Data extract:
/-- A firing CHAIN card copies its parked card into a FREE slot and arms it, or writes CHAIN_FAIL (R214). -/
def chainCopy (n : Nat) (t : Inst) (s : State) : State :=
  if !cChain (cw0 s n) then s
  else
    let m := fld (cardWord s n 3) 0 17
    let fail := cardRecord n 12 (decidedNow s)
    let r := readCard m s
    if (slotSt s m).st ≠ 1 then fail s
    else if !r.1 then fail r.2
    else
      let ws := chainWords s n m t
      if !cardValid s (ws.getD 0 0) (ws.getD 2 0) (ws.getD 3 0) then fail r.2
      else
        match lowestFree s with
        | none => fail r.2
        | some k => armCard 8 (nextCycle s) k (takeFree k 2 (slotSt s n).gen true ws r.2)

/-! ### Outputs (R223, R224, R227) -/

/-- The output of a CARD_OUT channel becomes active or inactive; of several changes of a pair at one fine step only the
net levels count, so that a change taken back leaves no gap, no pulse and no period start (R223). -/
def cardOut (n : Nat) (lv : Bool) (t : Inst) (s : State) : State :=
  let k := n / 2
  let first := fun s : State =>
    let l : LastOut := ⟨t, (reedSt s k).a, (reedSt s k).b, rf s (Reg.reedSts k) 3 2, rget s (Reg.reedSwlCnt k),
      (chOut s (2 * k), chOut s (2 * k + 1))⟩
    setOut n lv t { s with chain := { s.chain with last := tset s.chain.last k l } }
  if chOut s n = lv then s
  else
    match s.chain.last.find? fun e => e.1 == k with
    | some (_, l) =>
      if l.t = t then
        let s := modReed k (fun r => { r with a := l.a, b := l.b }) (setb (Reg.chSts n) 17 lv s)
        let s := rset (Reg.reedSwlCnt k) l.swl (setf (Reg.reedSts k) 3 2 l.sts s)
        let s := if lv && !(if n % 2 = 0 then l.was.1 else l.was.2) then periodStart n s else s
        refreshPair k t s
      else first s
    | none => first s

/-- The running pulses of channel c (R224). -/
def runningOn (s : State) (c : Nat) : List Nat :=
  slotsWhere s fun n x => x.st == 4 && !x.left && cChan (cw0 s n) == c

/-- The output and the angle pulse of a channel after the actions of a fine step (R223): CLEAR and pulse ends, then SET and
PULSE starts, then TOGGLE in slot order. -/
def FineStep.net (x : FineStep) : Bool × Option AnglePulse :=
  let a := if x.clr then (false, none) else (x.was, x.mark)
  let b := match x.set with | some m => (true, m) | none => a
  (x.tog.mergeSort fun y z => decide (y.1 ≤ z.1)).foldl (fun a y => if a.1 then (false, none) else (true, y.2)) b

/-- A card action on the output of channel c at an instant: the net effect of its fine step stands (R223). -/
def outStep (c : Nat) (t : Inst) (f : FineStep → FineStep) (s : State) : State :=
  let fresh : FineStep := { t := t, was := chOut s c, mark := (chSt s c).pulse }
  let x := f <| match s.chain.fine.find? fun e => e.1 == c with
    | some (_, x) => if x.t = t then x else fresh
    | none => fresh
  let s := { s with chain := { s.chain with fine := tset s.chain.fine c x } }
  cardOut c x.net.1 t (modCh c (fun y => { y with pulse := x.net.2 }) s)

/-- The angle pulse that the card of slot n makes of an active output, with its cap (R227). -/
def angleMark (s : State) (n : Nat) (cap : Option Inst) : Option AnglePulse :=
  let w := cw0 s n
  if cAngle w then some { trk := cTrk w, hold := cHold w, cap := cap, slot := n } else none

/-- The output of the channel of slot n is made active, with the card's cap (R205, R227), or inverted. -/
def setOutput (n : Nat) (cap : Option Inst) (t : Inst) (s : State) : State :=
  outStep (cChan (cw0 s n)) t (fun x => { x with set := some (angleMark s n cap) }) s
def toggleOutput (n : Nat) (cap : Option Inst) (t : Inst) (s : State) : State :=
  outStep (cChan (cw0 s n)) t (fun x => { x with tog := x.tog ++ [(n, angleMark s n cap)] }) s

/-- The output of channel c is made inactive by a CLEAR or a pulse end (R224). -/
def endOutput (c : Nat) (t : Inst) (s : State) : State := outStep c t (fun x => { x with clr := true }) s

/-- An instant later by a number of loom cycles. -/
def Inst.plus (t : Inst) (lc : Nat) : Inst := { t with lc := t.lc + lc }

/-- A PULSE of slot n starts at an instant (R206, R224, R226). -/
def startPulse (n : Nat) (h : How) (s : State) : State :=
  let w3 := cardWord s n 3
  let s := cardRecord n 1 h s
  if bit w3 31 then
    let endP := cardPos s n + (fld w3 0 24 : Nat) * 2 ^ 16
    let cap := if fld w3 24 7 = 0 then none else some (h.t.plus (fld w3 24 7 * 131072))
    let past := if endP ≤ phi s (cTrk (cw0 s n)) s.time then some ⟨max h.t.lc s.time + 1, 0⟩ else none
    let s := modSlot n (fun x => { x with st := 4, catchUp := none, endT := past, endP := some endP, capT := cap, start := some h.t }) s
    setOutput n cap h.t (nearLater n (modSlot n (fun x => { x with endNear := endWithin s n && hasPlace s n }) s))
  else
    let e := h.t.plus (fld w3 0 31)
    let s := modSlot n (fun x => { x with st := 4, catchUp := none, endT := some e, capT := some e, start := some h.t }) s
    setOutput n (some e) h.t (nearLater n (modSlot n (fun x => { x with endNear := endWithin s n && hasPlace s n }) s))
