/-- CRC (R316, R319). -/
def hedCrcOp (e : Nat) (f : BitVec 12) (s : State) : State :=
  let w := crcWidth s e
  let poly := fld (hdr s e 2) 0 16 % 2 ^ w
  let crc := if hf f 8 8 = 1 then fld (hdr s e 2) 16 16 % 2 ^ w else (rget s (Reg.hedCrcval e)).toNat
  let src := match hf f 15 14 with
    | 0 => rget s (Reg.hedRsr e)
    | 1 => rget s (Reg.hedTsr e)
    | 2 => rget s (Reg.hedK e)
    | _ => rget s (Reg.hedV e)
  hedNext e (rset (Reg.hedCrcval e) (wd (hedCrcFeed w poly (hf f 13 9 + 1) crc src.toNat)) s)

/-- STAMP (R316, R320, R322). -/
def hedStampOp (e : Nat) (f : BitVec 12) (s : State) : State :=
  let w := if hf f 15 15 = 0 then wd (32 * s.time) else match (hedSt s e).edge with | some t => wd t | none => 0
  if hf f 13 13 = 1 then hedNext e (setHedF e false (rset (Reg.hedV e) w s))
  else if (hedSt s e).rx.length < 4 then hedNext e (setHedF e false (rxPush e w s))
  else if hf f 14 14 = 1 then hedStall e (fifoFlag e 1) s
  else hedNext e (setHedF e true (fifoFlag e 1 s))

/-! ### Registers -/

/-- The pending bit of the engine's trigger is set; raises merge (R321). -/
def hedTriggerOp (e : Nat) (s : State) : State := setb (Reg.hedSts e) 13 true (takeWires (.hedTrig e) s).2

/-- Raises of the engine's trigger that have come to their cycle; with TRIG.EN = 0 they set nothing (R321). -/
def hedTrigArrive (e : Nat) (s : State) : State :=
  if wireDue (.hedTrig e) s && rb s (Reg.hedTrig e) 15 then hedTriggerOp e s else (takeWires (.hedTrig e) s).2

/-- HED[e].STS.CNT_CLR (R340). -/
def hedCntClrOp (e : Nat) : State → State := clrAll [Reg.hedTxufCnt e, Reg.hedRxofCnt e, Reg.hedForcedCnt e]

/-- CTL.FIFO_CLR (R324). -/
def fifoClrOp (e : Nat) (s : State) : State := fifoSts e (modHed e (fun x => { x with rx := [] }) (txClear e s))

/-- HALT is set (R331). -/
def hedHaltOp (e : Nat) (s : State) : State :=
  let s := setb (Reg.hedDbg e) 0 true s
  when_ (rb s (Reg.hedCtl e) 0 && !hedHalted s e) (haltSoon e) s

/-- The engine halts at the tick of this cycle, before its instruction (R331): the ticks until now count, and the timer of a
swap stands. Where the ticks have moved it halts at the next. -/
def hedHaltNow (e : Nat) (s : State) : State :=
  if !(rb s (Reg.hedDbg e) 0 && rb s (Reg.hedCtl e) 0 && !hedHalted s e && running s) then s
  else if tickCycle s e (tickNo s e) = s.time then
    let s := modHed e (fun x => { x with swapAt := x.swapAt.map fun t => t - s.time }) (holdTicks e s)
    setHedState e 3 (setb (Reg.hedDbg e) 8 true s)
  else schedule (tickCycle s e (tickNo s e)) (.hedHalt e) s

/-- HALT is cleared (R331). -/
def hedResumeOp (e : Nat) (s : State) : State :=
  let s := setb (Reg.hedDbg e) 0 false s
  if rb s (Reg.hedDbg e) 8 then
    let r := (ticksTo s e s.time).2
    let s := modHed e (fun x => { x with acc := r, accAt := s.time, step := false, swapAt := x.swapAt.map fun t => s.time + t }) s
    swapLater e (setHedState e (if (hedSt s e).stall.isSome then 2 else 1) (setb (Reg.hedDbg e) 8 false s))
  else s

Instructions for the task: Which lines in the material contain the word "hedDbg"? Pull each of them out.

Task response:
  let s := setb (Reg.hedDbg e) 0 true s
  if !(rb s (Reg.hedDbg e) 0 && rb s (Reg.hedCtl e) 0 && !hedHalted s e && running s) then s
    setHedState e 3 (setb (Reg.hedDbg e) 8 true s)
  let s := setb (Reg.hedDbg e) 0 false s
  if rb s (Reg.hedDbg e) 8 then
    swapLater e (setHedState e (if (hedSt s e).stall.isSome then 2 else 1) (setb (Reg.hedDbg e) 8 false s))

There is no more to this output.